Home

Awesome

SimpleDBSCAN

A head only DBSCAN implementation which supports N-dimentional data space. (optional kdtree requires one cpp for boosting)

This is a C++ implementation of DBSCAN (Density-based spatial clustering of applications with noise) algorithm. It has been tested and used in enterprise-level project.
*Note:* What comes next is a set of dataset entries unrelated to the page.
-- ==== Sys2Proof/Machine/Regs.lean ====
section
/-!
DEFINITION. The register interface (R403-R418): the value of a register at a read, side effects of reads, writes field by field with
their refusals, what a write of each register does besides, the bit alias, the judgement by size and address, fault clearing and
forcing (R250, R258), and the configuration CRC.
-/
namespace Sys2Proof.Machine

/-! ## Registers that hardware computes -/

/-- Fields take values, in the view that a read sees. -/
def State.puts (s : State) (vs : List (Fld × Nat)) : State := vs.foldl (fun s v => s.put v.1 v.2) s

/-- The scan tick within the lock cycle, 0 while none is open (R19). The scan clock is adjusted so that the lock cycle, whatever its length,
holds (S + 1) × 67,584 ticks (R26; DEDUCED: evenly over the lock cycle). -/
def State.tickNow (s : State) : Nat :=
  if s.cycling then min ((s.now - s.seq.opened) * ((s.S + 1) * 67584) / s.seq.length) ((s.S + 1) * 67584 - 1) else 0

/-- Word i of the selected defect-list entry (R208). -/
def State.defectWord (s : State) (i : Nat) : Nat :=
  match s.diag.defects[s.rd Reg.DIAG_DL_SEL_INDEX]? with
  | none => 0
  | some d =>
    match i with
    | 0 => d.seen % 2 ^ 32
    | 1 => d.seen / 2 ^ 32
    | 2 => 2 ^ 31 + d.kind * 2 ^ 28 + d.fence * 2 ^ 26 + d.key / 2048 * 2 ^ 11 + d.key % 2048
    | _ => d.sluice

/-- The selected word of a health map (R213); the reset value 0 until the first sluice has made the maps (R221). -/
def State.mapData (s : State) : Nat :=
  if s.seq.sluices = 0 then 0 else
  let m := if s.on Reg.DIAG_MAP_SEL_LOCAL then s.diag.localMap else s.pairMap
  (Sparse.get m 0xFFFFFFFF#32 (s.rd Reg.DIAG_MAP_SEL_WORD)).toNat

/-- CHM_STATUS and CHM_BARGES.NOW of a chamber (R126). -/
def State.chamberFields (s : State) (c : ChamberId) : List (Fld × Nat) :=
  let x := s.chAt c
  [(Reg.CHM_STATUS_LOCK c, x.lock), (Reg.CHM_STATUS_FENCED c, b2n (s.chFenced c)), (Reg.CHM_STATUS_STOPPED c, b2n x.stopped),
   (Reg.CHM_STATUS_HALTED c, b2n x.halted), (Reg.CHM_STATUS_RUNNING c, b2n x.running),
   (Reg.CHM_BARGES_NOW c, (x.barges.filter (fun b => b.inFlightAt c.val s.schedule)).length)]

/-- BAS_BERTH_STATUS and BAS_BERTH_FILL of a berth (R150): HOME in READY and LIVE, 0 otherwise. DESIGN CHOICE: UNITS of a RAW berth with
more units than the field's 262,144 reads 262,144. -/
def State.berthFields (s : State) (b : Fin 64) : List (Fld × Nat) :=
  let x := s.berthAt b
  [(Reg.BAS_BERTH_STATUS_RETIRE_MARK b, b2n x.retireMark), (Reg.BAS_BERTH_STATUS_COVERED b, b2n (s.berthCovered b)),
   (Reg.BAS_BERTH_STATUS_HOME b, if x.state = .ready ∨ x.state = .live then x.home else 0), (Reg.BAS_BERTH_STATUS_STATE b, x.state.code),
   (Reg.BAS_BERTH_FILL_UNITS b, min 262144 (s.berthFill b))]

/-- EYE_ERRORS and EYE_COUNT while a scan runs (R288): what it has counted so far. -/
def State.eyeFields (s : State) (i : Fin 6) : List (Fld × Nat) :=
  if s.on (Reg.EYE_STATUS_RUNNING i) then
    [(Reg.EYE_ERRORS_VALUE i, min (s.eyeSoFar i) (2 ^ 32 - 1)), (Reg.EYE_COUNT_VALUE i, min (s.eyeBits i / 256) (2 ^ 32 - 1))]
  else []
Easy to use, light-weight to include.

DBSCAN

All you must write is really simple:

#include "dbscan.h"
#include <vector>

struct vec4f {
    float data[4];
    float operator[](int idx) const { return data[idx]; }
};

int main() {

    auto dbscan = DBSCAN<vec4f, float>();

    auto data = std::vector<vec4f>{
        vec4f{ 0.f, 0.f, 1.f, 1.f }
        , vec4f{ 0.f, 0.f, 1.f, 0.9f }
        , vec4f{ 0.f, 0.f, 0.9f, 0.9f }
        , vec4f{ 0.f, 0.f, 0.f, 0.9f }
        , vec4f{ 0.f, 0.f, 0.f, 0.8f }
        , vec4f{ 0.f, 0.f, 0.1f, 0.8f }
    };



    /** 
    * @describe: Run DBSCAN clustering alogrithm
    * @param: V {std::vector<T>} : data
    * @param: dim {unsigned int} : dimension of T (a vector-like struct)
    * @param: eps {Float} : epsilon or in other words, radian
    * @param: min {unsigned int} : minimal number of points in epsilon radian, then the point is cluster core point
    * @param: disfunc {DistanceFunc} :!!!! only used in bruteforce mode.  Distance function recall. Euclidian distance is recommanded, but you can replace it by any metric measurement function
    * @usage: Object.Run() and get the cluster and noise indices from this->Clusters & this->Noise.
    * @pitfall: If you set big eps(search range) and huge density V, then kdtree will be a bottleneck of performance
    * @pitfall: You MUST ensure the data's identicality (TVector* V) during Run(), because DBSCAN just use the reference of data passed in.
    * @TODO: customize kdtree algorithm or rewrite it ,stop further searching when minimal number which indicates cluster core point condition is satisfied
    */
    // int Run(TVector* V, const uint dim, const Float eps, const uint min, const DistanceFunc& disfunc = [](const T& t1, const T& t2)->Float { return 0; });
    dbscan.Run(&data, 4, 0.2f, 2);
    auto noise = dbscan.Noise;
    auto clusters = dbscan.Clusters;

    return 0;

}

[1] https://en.wikipedia.org/wiki/DBSCAN

[2] https://scikit-learn.org/stable/auto_examples/cluster/plot_dbscan.html#sphx-glr-auto-examples-cluster-plot-dbscan-py

License

MIT: https://rem.mit-license.org